Federal Appeals Court Hears Arguments on Trump Travel Ban

Whichever side the Ninth Circuit Court of Appeals comes down on, this case is headed to the Supreme Court. Photo: Paul J. Richards/AFP/Getty Images

In an unusual set of oral arguments by conference call late Tuesday, a three-judge panel of the Ninth Circuit Court of Appeals heard and questioned attorneys for the federal government and for the states of Washington and Minnesota over the government’s plea to set aside a district judge’s temporary restraining order against the Trump administration’s travel ban.

The government had the burden of convincing the judges that letting the TRO remain in place while the district court heard the case would represent “irreparable harm” to the national interest and would also interfere with the president’s exercise of congressionally delegated authority over immigration law. The Justice Department’s August Fientje heavily emphasized that authority in his argument, and the more specific congressional warrant for looking closely at the seven countries of origin that are the focus of the travel ban.

Fientje’s argument that the states involved did not have proper standing to bring the suit — particularly with respect to refugees and visa applicants who had never been in the U.S. (the major groups affected by the ban after it was relaxed to not include those with permanent residence status) — drew much skeptical questioning from the judges, to the exclusion of the merits of the case. Washington State Solicitor General Noah Purcell ran into trouble with at least one of the judges — Richard Clifton, a George W. Bush appointee to the Ninth Circuit — for assertions that a ban affecting a relatively small percentage of Muslims overseas was necessarily religiously motivated.

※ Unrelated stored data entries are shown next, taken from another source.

-- ==== Sys2Proof/Tests/Slice0.lean ====
section
/-! SUPPORT. Tests. "V<n>" is a vector of 95_test_vectors.md: the expected values are the spec's, none is the model's own answer.
A `witness_X` shows that the hypotheses of the statement `Obligations.X` can be met together. -/

namespace Sys2Proof.Tests

open Sys2Proof.Machine

/-- The next state of an outcome. -/
def after (r : Host.Outcome State Fault Refusal) : Option State :=
  match r with
  | .next s => some s
  | .fault _ => none
  | .refused _ => none

/-- A machine of 100 cells at instruction `pc`, running, with these registers and listed cells. -/
def at_ (pc : Nat) (acc r1 r2 : Int) (cells : List Cell) : State :=
  ⟨acc, r1, r2, pc, ⟨100, cells⟩, [], .running, 0, none⟩

/-! ### Decoding: words written out from 30_encoding.md R72 (n, reg, mode, op) and the spec's own words -/

theorem test_decode_load : decode 23 (0b00000000000000000000101_00_001_0000#32) = .known (.load ⟨.imm, .acc, 5⟩) := by decide
theorem test_decode_store : decode 23 (0b00000000000000000011110_10_100_0001#32) = .known (.store ⟨.idx, .r2, 30⟩) := by decide
theorem test_decode_add : decode 23 (0b00000000000000000000110_00_011_0010#32) = .known (.add ⟨.rel, .acc, 6⟩) := by decide
theorem test_decode_sub : decode 23 (0b11111111111111111111110_00_001_0011#32) = .known (.sub ⟨.imm, .acc, -2⟩) := by decide
theorem test_decode_output : decode 23 (0b00000000000000000010100_00_110_0100#32) = .known (.output ⟨.dir, .acc, 20⟩) := by decide
theorem test_decode_jmp : decode 23 (0b00000000000000000000111_00_110_0101#32) = .known (.jmp ⟨.dir, .acc, 7⟩) := by decide
theorem test_decode_jz : decode 23 (0b00000000000000000000100_00_110_0110#32) = .known (.jz ⟨.dir, .acc, 4⟩) := by decide
theorem test_decode_halt : decode 23 (0x00000007#32) = .known (.halt ⟨.none, .acc, 0⟩) := by decide
/-- V3, V60, V59, V51, V50: indirect, all ones, an unknown opcode with a bad operand, a bad index register, a bad token. -/
theorem test_decode_reserved :
    decode 23 (0x00005220#32) = .known (.load ⟨.ind, .acc, 41⟩) ∧ decode 23 (0xFFFFFFFF#32) = .unknown 15 ⟨.bad, .other, -1⟩ ∧
    decode 23 (0x00000BF9#32) = .unknown 9 ⟨.bad, .other, 5⟩ ∧ decode 23 (0x000001C0#32) = .known (.load ⟨.idx, .other, 0⟩) ∧
    decode 23 (0x00000070#32) = .known (.load ⟨.bad, .acc, 0⟩) ∧ decode 23 (0x000000D1#32) = .known (.store ⟨.reg, .r1, 0⟩) := by
  decide
theorem test_decodeTableWord : decodeTableWord 32 0x00000A10 = some (.load ⟨.imm, .acc, 5⟩) ∧ decodeTableWord 32 0x0000041F = none := by
  decide
/-- 30_encoding.md section 6, and V39's large target. -/
theorem test_encode :
    encode 23 (.known (.load ⟨.imm, .acc, 5⟩)) = some 0x00000A10#32 ∧ encode 23 (.known (.sub ⟨.imm, .acc, -2⟩)) = some 0xFFFFFC13#32 ∧
    encode 23 (.known (.jmp ⟨.dir, .acc, 1000000⟩)) = some 0x1E848065#32 := by
  decide

/-! ### Well-formedness: an ill-formed term for each check -/

theorem test_wf_payload_limits :
    (Instr.load ⟨.imm, .acc, 4194303⟩).wf = true ∧ (Instr.load ⟨.imm, .acc, 4194304⟩).wf = false ∧
    (Instr.load ⟨.imm, .acc, -4194304⟩).wf = true ∧ (Instr.load ⟨.imm, .acc, -4194305⟩).wf = false := by
  decide
theorem test_wf_unknown_number :
    (Decoded.unknown 7 ⟨.none, .acc, 0⟩).wfAt 23 = false ∧ (Decoded.unknown 16 ⟨.none, .acc, 0⟩).wfAt 23 = false ∧
    (Decoded.unknown 8 ⟨.none, .acc, 4194304⟩).wfAt 23 = false := by
  decide
theorem test_wf_text :
    (⟨.none, .r1, 0⟩ : Operand).hasText = false ∧ (⟨.none, .acc, 2⟩ : Operand).hasText = false ∧
    (⟨.imm, .r1, 0⟩ : Operand).hasText = false ∧ (⟨.ind, .r2, 0⟩ : Operand).hasText = false ∧
    (⟨.rel, .other, 0⟩ : Operand).hasText = false ∧ (⟨.idx, .acc, 0⟩ : Operand).hasText = false ∧
    (⟨.idx, .other, 0⟩ : Operand).hasText = false ∧ (⟨.reg, .other, 0⟩ : Operand).hasText = false ∧
    (⟨.reg, .r1, 4⟩ : Operand).hasText = false ∧ (⟨.dir, .r1, 3⟩ : Operand).hasText = false ∧
    (⟨.bad, .acc, 0⟩ : Operand).hasText = false := by
  decide
theorem test_memory_wf :
    ¬ (⟨0, []⟩ : Memory).wf ∧ ¬ (⟨100, [(3, 0)]⟩ : Memory).wf ∧ ¬ (⟨100, [(100, 1)]⟩ : Memory).wf ∧
    ¬ (⟨100, [(3, 1), (3, 2)]⟩ : Memory).wf ∧ (⟨100, [(3, 1), (99, 2)]⟩ : Memory).wf := by
  decide

/-! ### Text level (V54) -/

theorem test_tokenize_good :
    tokenize (some ['#', '-', '7']) = ⟨.imm, .acc, -7⟩ ∧ tokenize (some ['@', '4', '1']) = ⟨.ind, .acc, 41⟩ ∧
    tokenize (some ['+', '-', '1']) = ⟨.rel, .acc, -1⟩ ∧ tokenize (some ['4', '9', '(', 'R', '2', ')']) = ⟨.idx, .r2, 49⟩ ∧
    tokenize (some ['-', '2', '(', 'R', '2', ')']) = ⟨.idx, .r2, -2⟩ ∧ tokenize (some ['R', '1']) = ⟨.reg, .r1, 0⟩ ∧
    tokenize (some ['0', '0', '7']) = ⟨.dir, .acc, 7⟩ ∧ tokenize (some ['-', '0']) = ⟨.dir, .acc, 0⟩ ∧
    tokenize (some ['0', '(', 'A', 'C', 'C', ')']) = ⟨.idx, .acc, 0⟩ ∧ tokenize (some ['0', '(', ')']) = ⟨.idx, .other, 0⟩ ∧
    tokenize (some ['x', '(', 'R', '3', ')']) = ⟨.idx, .other, 0⟩ ∧ tokenize none = ⟨.none, .acc, 0⟩ := by
  decide
theorem test_tokenize_bad :
    tokenize (some []) = badOperand ∧ tokenize (some ['#']) = badOperand ∧ tokenize (some ['#', '+', '5']) = badOperand ∧
    tokenize (some ['+', '+', '1']) = badOperand ∧ tokenize (some ['@', 'R', '1']) = badOperand ∧
    tokenize (some ['P', 'C']) = badOperand ∧ tokenize (some ['a', 'c', 'c']) = badOperand ∧
    tokenize (some ['1', '.', '5']) = badOperand ∧ tokenize (some [' ', '5']) = badOperand ∧
    tokenize (some ['5', '(', 'R', '1']) = badOperand ∧ tokenize (some ['(', 'R', '1', ')']) = badOperand ∧
    tokenize (some ['#', '5', '(', 'R', '1', ')']) = badOperand ∧ tokenize (some ['x', '(', 'R', '1', ')']) = badOperand := by
  decide
/-- V11 and V52: `MULTIPLY #2` and `halt` are unknown; R88: the text of `LOAD -20(R2)`. -/
theorem test_assemble :
    assemble ['M', 'U', 'L', 'T', 'I', 'P', 'L', 'Y'] (some ['#', '2']) = .unknown 15 ⟨.imm, .acc, 2⟩ ∧
    assemble ['h', 'a', 'l', 't'] none = .unknown 15 ⟨.none, .acc, 0⟩ ∧
    assemble ['J', 'Z'] (some ['4']) = .known (.jz ⟨.dir, .acc, 4⟩) ∧
    disassemble (.known (.load ⟨.idx, .r2, -20⟩)) =
      some (['L', 'O', 'A', 'D'], some ['-', '2', '0', '(', 'R', '2', ')']) := by
  decide
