-- ==== Sys2Proof/WellFormed.lean ====
section
/-! DEFINITION. The encoding space of each instruction, and which terms of `Instr` an encoding stands for (R120,
R124, R106). Every well-formed instruction has exactly one encoding, and every decoder answers only well-formed
instructions. -/

namespace Sys2Proof

/-- The formats of spec/opcode_table.json: the four encoding spaces of R100 and R106. -/
inductive Space where
  /-- "tfdce-cmd": a command byte of the opcode stream and its operand bytes (R110). -/
  | command
  /-- "tfdce-macro-word": a 16-bit header-table word (R123). -/
  | tableWord
  /-- "ls11-symbol": a bit string of an entry's slice (R101). -/
  | symbol
  /-- "ls11-fat-record": a record of the archive's FAT (R106). -/
  | fatRecord
  deriving DecidableEq, Repr

/-- The format column of spec/opcode_table.json. -/
def Instr.space : Instr → Space
  | .mac _ => .command
  | .lbr _ _ => .command
  | .prd _ _ => .command
  | .prdn _ _ => .command
  | .prdl _ _ => .command
  | .prdr _ _ => .command
  | .pbr _ _ => .command
  | .mrd _ _ _ => .command
  | .mrdi _ _ _ => .command
  | .pair _ _ _ => .command
  | .lit _ _ => .command
  | .nib _ _ => .command
  | .rmr _ _ _ => .command
  | .rmri _ _ _ => .command
  | .rle _ _ => .command
  | .mLbr _ _ => .tableWord
  | .mPrd _ _ _ => .tableWord
  | .mPbr _ _ => .tableWord
  | .mMrd _ _ _ => .tableWord
  | .mLit _ _ => .tableWord
  | .mNib _ _ => .tableWord
  | .mRmr _ _ _ => .tableWord
  | .mRle _ _ => .tableWord
  | .mRefused _ _ => .tableWord
  | .litc _ => .symbol
  | .matchSym _ _ => .symbol
  | .fatSentinel => .fatRecord
  | .entryVerbatim _ _ => .fatRecord
  | .entryCoded _ _ _ => .fatRecord

/-- The low byte of a header-table word that R312 refuses: k16 in {0, 1, 6}, or k16 in {5, 9} with wsel = 3. -/
def refusedWlo (wlo : Byte) : Bool :=
  wlo.toNat < 0x20 || (0x60 ≤ wlo.toNat && wlo.toNat < 0x70) ||
    (0x5C ≤ wlo.toNat && wlo.toNat < 0x60) || (0x9C ≤ wlo.toNat && wlo.toNat < 0xA0)

/-- The check of each constructor's fields, rule by rule. -/
def Instr.wellFormed : Instr → Bool
  | .mac _ => true
  | .lbr _ _ => true
  | .prd _ _ => true
  | .prdn _ _ => true
  | .prdl _ _ => true
  | .prdr _ _ => true
  | .pbr _ _ => true
  | .mrd s _ _ => s != 3
  | .mrdi _ _ _ => true
  | .pair _ _ _ => true
  | .lit n bs => bs.length == n.toNat + 1
  | .nib _ _ => true
  | .rmr s _ _ => s != 3
  | .rmri _ _ _ => true
  | .rle r _ => 2 ≤ r.toNat && r.toNat ≤ 97
  | .mLbr _ _ => true
  | .mPrd _ _ _ => true
  | .mPbr _ _ => true
  | .mMrd s _ _ => s != 3
  | .mLit _ _ => true
  | .mNib _ _ => true
  | .mRmr s _ _ => s != 3
  | .mRle r _ => 2 ≤ r.toNat && r.toNat ≤ 97
  | .mRefused wlo _ => refusedWlo wlo
  | .litc _ => true
  | .matchSym _ len => Config.lsMinMatch ≤ len
  | .fatSentinel => true
  | .entryVerbatim clen _ => clen != 0
  | .entryCoded clen ulen _ => clen != 0 && clen != ulen

end Sys2Proof
end

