/-- R101, R161, R162: j ones, a zero and a suffix of j + 1 bits are one code, with CNT = j + 1, ACC_A = 2^(j+1) −
2, ACC_B the suffix and the sum of the two as its value; it has 2j + 2 bits (an inference of the spec). -/
def Obligations.CodeFormat : Prop :=
  ∀ (j : Nat) (suffix rest : List Bool), suffix.length = j + 1 →
    readCode (List.replicate j true ++ false :: (suffix ++ rest)) =
        some (⟨2 ^ (j + 1) - 2, j + 1, bitsValue suffix⟩, rest) ∧
      (CodeRead.mk (2 ^ (j + 1) - 2) (j + 1) (bitsValue suffix)).value =
        2 ^ (j + 1) - 2 + bitsValue suffix ∧
      (List.replicate j true ++ false :: suffix).length = 2 * j + 2 ∧
      bitsValue suffix ≤ 2 ^ (j + 1) - 1

/-- R102, R105: every natural number has an encoding, of 2·CNT bits, and only that one; CNT = j + 1 covers
exactly the codes 2^(j+1) − 2 to 2^(j+2) − 3, and the encoding of such a code is j ones, a zero and the rest of
the code in j + 1 bits. The ranges are an inference of the spec. -/
def Obligations.CodeHasOneEncoding : Prop :=
  (∀ (c : Nat) (rest : List Bool), ∃ r, readCode (encodeCode c ++ rest) = some (r, rest) ∧ r.value = c ∧
      (encodeCode c).length = 2 * r.cnt) ∧
    (∀ c j, 2 ^ (j + 1) - 2 ≤ c → c ≤ 2 ^ (j + 2) - 3 →
      ∃ suffix : List Bool, suffix.length = j + 1 ∧ bitsValue suffix = c - (2 ^ (j + 1) - 2) ∧
        encodeCode c = List.replicate j true ++ false :: suffix) ∧
    ∀ (bits : List Bool) (r : CodeRead) (rest : List Bool), readCode bits = some (r, rest) →
      bits = encodeCode r.value ++ rest ∧ 1 ≤ r.cnt ∧ 2 ^ r.cnt - 2 ≤ r.value ∧
        r.value ≤ 2 ^ (r.cnt + 1) - 3

/-- R120, R125: every command byte with its operand bytes behind it decodes, to a well-formed command, and the
bytes read are exactly that command's encoding: the map has no reserved value and no ambiguity (an inference of
the spec). The source selector of RMRI is its decision D25. -/
def Obligations.CommandMapTotal : Prop :=
  ∀ (cmd : Byte) (rest : List Byte), 16 ≤ rest.length →
    ∃ i left bytes, decodeCommand cmd rest = .ok (i, left) ∧ i.wellFormed = true ∧ i.space = .command ∧
      encode i = .command bytes ∧ cmd :: rest = bytes ++ left

/-- R123, R124, R303: the sub-index is the high nibble of wlo; the map of header-table words, row by row; and
every word is exactly the encoding of what it decodes to. The map is the spec's decision D27 (log entry 16). -/
def Obligations.TableWordMap : Prop :=
  ∀ wlo whi : Byte,
    subIndex wlo = wlo.extractLsb' 4 4 ∧
      (decodeTableEntry wlo whi).wellFormed = true ∧
      encode (decodeTableEntry wlo whi) = .tableWord wlo whi ∧
      decodeTableEntry wlo whi =
        (let k16 := wlo.toNat / 16
         let w4 := wlo.extractLsb' 0 4
         let wsel := wlo.extractLsb' 2 2
         let wk := wlo.extractLsb' 0 2
         if 0xA ≤ k16 then .mRle (wlo - 0x9E) whi
         else if k16 = 0x2 then .mLbr w4 whi
         else if k16 = 0x3 then .mPrd wsel wk whi
         else if k16 = 0x4 then .mPbr w4 whi
         else if k16 = 0x5 ∧ wsel ≠ 3 then .mMrd wsel wk whi
         else if k16 = 0x7 then .mLit w4 whi
         else if k16 = 0x8 then .mNib w4 whi
         else if k16 = 0x9 ∧ wsel ≠ 3 then .mRmr wsel wk whi
         else .mRefused wlo whi)

/-- A few words written out from the encodings of R102, R106, R120 and R124 decode to what they stand for. -/
def Obligations.WrittenOutWordsDecode : Prop :=
  decode (.command [0x22, 0x02]) = .ok (.lbr 2 2) ∧
    decode (.command [0x3B, 0x01]) = .ok (.prdr 2 1) ∧
    decode (.command [0x95, 0xFE]) = .ok (.rmr 1 1 0xFE) ∧
    decode (.command [0x5F, 0x0F, 0x00]) = .ok (.mrdi 3 0x0F 0) ∧
    decode (.command [0xA5, 0x99]) = .ok (.rle 7 0x99) ∧
    decode (.command [0x05]) = .ok (.mac 5) ∧
    decode (.tableWord 0x53 0x00) = .ok (.mMrd 0 3 0) ∧
    decode (.symbol [true, false, true, true]) = .ok (.litc 5) ∧
    decode (.symbol [true, true, true, true, true, true, true, false,
      false, false, false, false, false, true, false, false, true, false, false, false]) =
        .ok (.matchSym 2 5) ∧
    decode (.fatRecord [0, 0, 0, 3, 0, 0, 0, 3, 0, 0, 1, 0x1C]) = .ok (.entryVerbatim 3 284)

/-! ### A step runs the decoded instruction -/

/-- R211, R212, R258: when the engine runs, the output has room and the bytes at SP decode to a command, the step is
that command's meaning, in the state whose SP is past the command byte and its fixed operand bytes and whose
transient registers hold CMD, B1 and B2 and are otherwise reset (R49; to 0, log entry 6); and the command is
well-formed. When the stream ends inside a LIT, the step is in the same way the meaning of a LIT of the literals that
are there (the spec's decision D15; the form is log entry 13). -/
def Obligations.StepRunsCommand : Prop :=
  ∀ (s : State) (cmd : Byte) (rest : List Byte),
    s.engine = .tfdce → s.tf.phase = .run → s.tf.ready → s.tf.input.bytesFrom s.tf.sp 17 = cmd :: rest →
      (∀ (i : Instr) (left : List Byte), decodeCommand cmd rest = .ok (i, left) →
        i.wellFormed = true ∧
          step s = exec i
            { s with
              tf :=
                { s.tf with
                  sp := s.tf.sp + 1 + operandCount cmd
                  regs :=
                    ⟨cmd, if 1 ≤ operandCount cmd then rest.getD 0 0 else 0,
                      if 2 ≤ operandCount cmd then rest.getD 1 0 else 0, 0, 0, 0, 0, 0⟩ } }) ∧
      (cmd.toNat / 16 = 7 → rest.length < cmd.toNat % 16 + 1 →
        cutLiteral cmd rest = some (.lit (cmd.extractLsb' 0 4) rest) ∧
          step s = exec (.lit (cmd.extractLsb' 0 4) rest)
            { s with tf := { s.tf with sp := s.tf.sp + 1, regs := ⟨cmd, 0, 0, 0, 0, 0, 0, 0⟩ } })

/-- R164, R169, R160: inside the symbol loop, when the bits at BC are those of a well-formed symbol i, the step
is the meaning of i in the state whose BC is past the symbol; CODE holds the symbol's code. -/
def Obligations.StepRunsSymbol : Prop :=
  ∀ (s : State) (i : Instr) (bits rest : List Bool),
    s.engine = .ls11 → s.ls.phase = .symbols → s.ls.ep < s.ls.cur.ulen.toNat →
    s.ls.bc < 8 * s.ls.cur.clen.toNat → i.wellFormed = true → encode i = .symbol bits →
    s.ls.pendingBits = bits ++ rest →
      ∃ regs, step s = exec i { s with ls := { s.ls with bc := s.ls.bc + bits.length, regs := regs } } ∧
        (∀ c, i = .litc c → regs.code = c.toNat) ∧ ∀ d l, i = .matchSym d l → regs.code = 256 + d

/-- R145: while entries are left, the step is the meaning of the next record of FAT, verbatim or coded. That the
dispatch of one entry is a step of its own is the model's choice, log entry 21. -/
def Obligations.StepRunsRecord : Prop :=
  ∀ (s : State) (r : FatRec), s.engine = .ls11 → s.ls.phase = .entries →
    s.ls.fat[s.ls.entries.length]? = some r → r.clen ≠ 0 →
      step s = exec (if r.clen = r.ulen then .entryVerbatim r.clen r.off else .entryCoded r.clen r.ulen r.off) s

/-- R211: when a fixed operand byte is missing, the command has no effect at all: the engine halts with TRUNC, SP
at the end of the stream, and everything but SP, STATUS and the transient registers is unchanged. The operand
order is the spec's decision D15. -/
def Obligations.MissingOperandHalts : Prop :=
  ∀ (s : State) (cmd : Byte) (rest : List Byte),
    s.engine = .tfdce → s.tf.phase = .run → s.tf.ready →
    s.tf.input.bytesFrom s.tf.sp 17 = cmd :: rest → rest.length < operandCount cmd →
      ∃ regs, step s = .next
        { s with tf := { s.tf with sp := s.tf.input.len, status := .trunc, regs := regs } }

/-- R212, R213, R406: a full output stops with DONE, before SP is looked at; a stream at its end stops with
TRUNC; and a stopped engine writes its result registers and nothing else, for ever. Zeros past P are the spec's
decision D14; a stopped engine's further steps are log entry 22. -/
def Obligations.EndOfRun : Prop :=
  ∀ s : State, s.engine = .tfdce → s.tf.phase = .run →
    (s.tf.status = .running → s.tf.p = 1920 → step s = .next
      { s with
        tf :=
          { s.tf with
            status := .done
            result := ⟨⟨1920, s.tf.out⟩, s.tf.p, s.tf.po, .done, s.tf.oobf, s.tf.result.refuse⟩ } }) ∧
    (s.tf.ready → s.tf.input.len ≤ s.tf.sp → step s = .next
      { s with
        tf :=
          { s.tf with
            status := .trunc
            result := ⟨⟨1920, s.tf.out⟩, s.tf.p, s.tf.po, .trunc, s.tf.oobf, s.tf.result.refuse⟩ } }) ∧
    (s.tf.status ≠ .running → step s = .next
      { s with
        tf :=
          { s.tf with
            result := ⟨⟨1920, s.tf.out⟩, s.tf.p, s.tf.po, s.tf.status, s.tf.oobf, s.tf.result.refuse⟩ } })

But that same judge upbraided Fientje for suggesting that evidence of an intent to impose a travel ban on Muslims by the president and at least one adviser was just “newspaper articles.”

Both lawyers sought to encourage the judges on the Ninth Circuit panel — Michelle Friedland, an Obama appointee, William Canby, a Jimmy Carter appointee, and Clifton — to tailor a ruling in a way that gave its side the advantage in what happens next. Purcell sought a ruling that would let district court judge James Robart proceed with a hearing on the travel ban without the government interfering via an immediate appeal to the Supreme Court, which the government will most definitely try to pursue if the court of appeals denies its petition for a stay of the temporary restraining order, or TRO. Fientje repeatedly argued that, even if the judges thought the states had standing to bring suit on behalf of actual residents, they should knock out the TRO for people who had not been in the U.S.

The New York Times’ Charlie Savage probably spoke for most listeners in making a perilous tentative prediction based on the oral arguments:

[I]f someone put a gun to my head and forced me to predict, at this point I’d guess that this will be a 2-1 ruling rejecting the Trump administration’s request that the 9th Circuit lift the temporary restraining order.

But all that would mean is that the case would, for an instant at least, proceed at the district-court level, even as Trump’s lawyers sought to drag SCOTUS in to stop it and (at least temporarily) restore the travel ban.

It’s unclear when the Ninth Circuit panel will make its ruling — though some time this week is a good guess. It would be wise to take any cheers and jeers for whatever it does with a grain of salt. This case probably has a long way to go in the courts, and both sides will obviously keep trying to score points in the court of public opinion as well.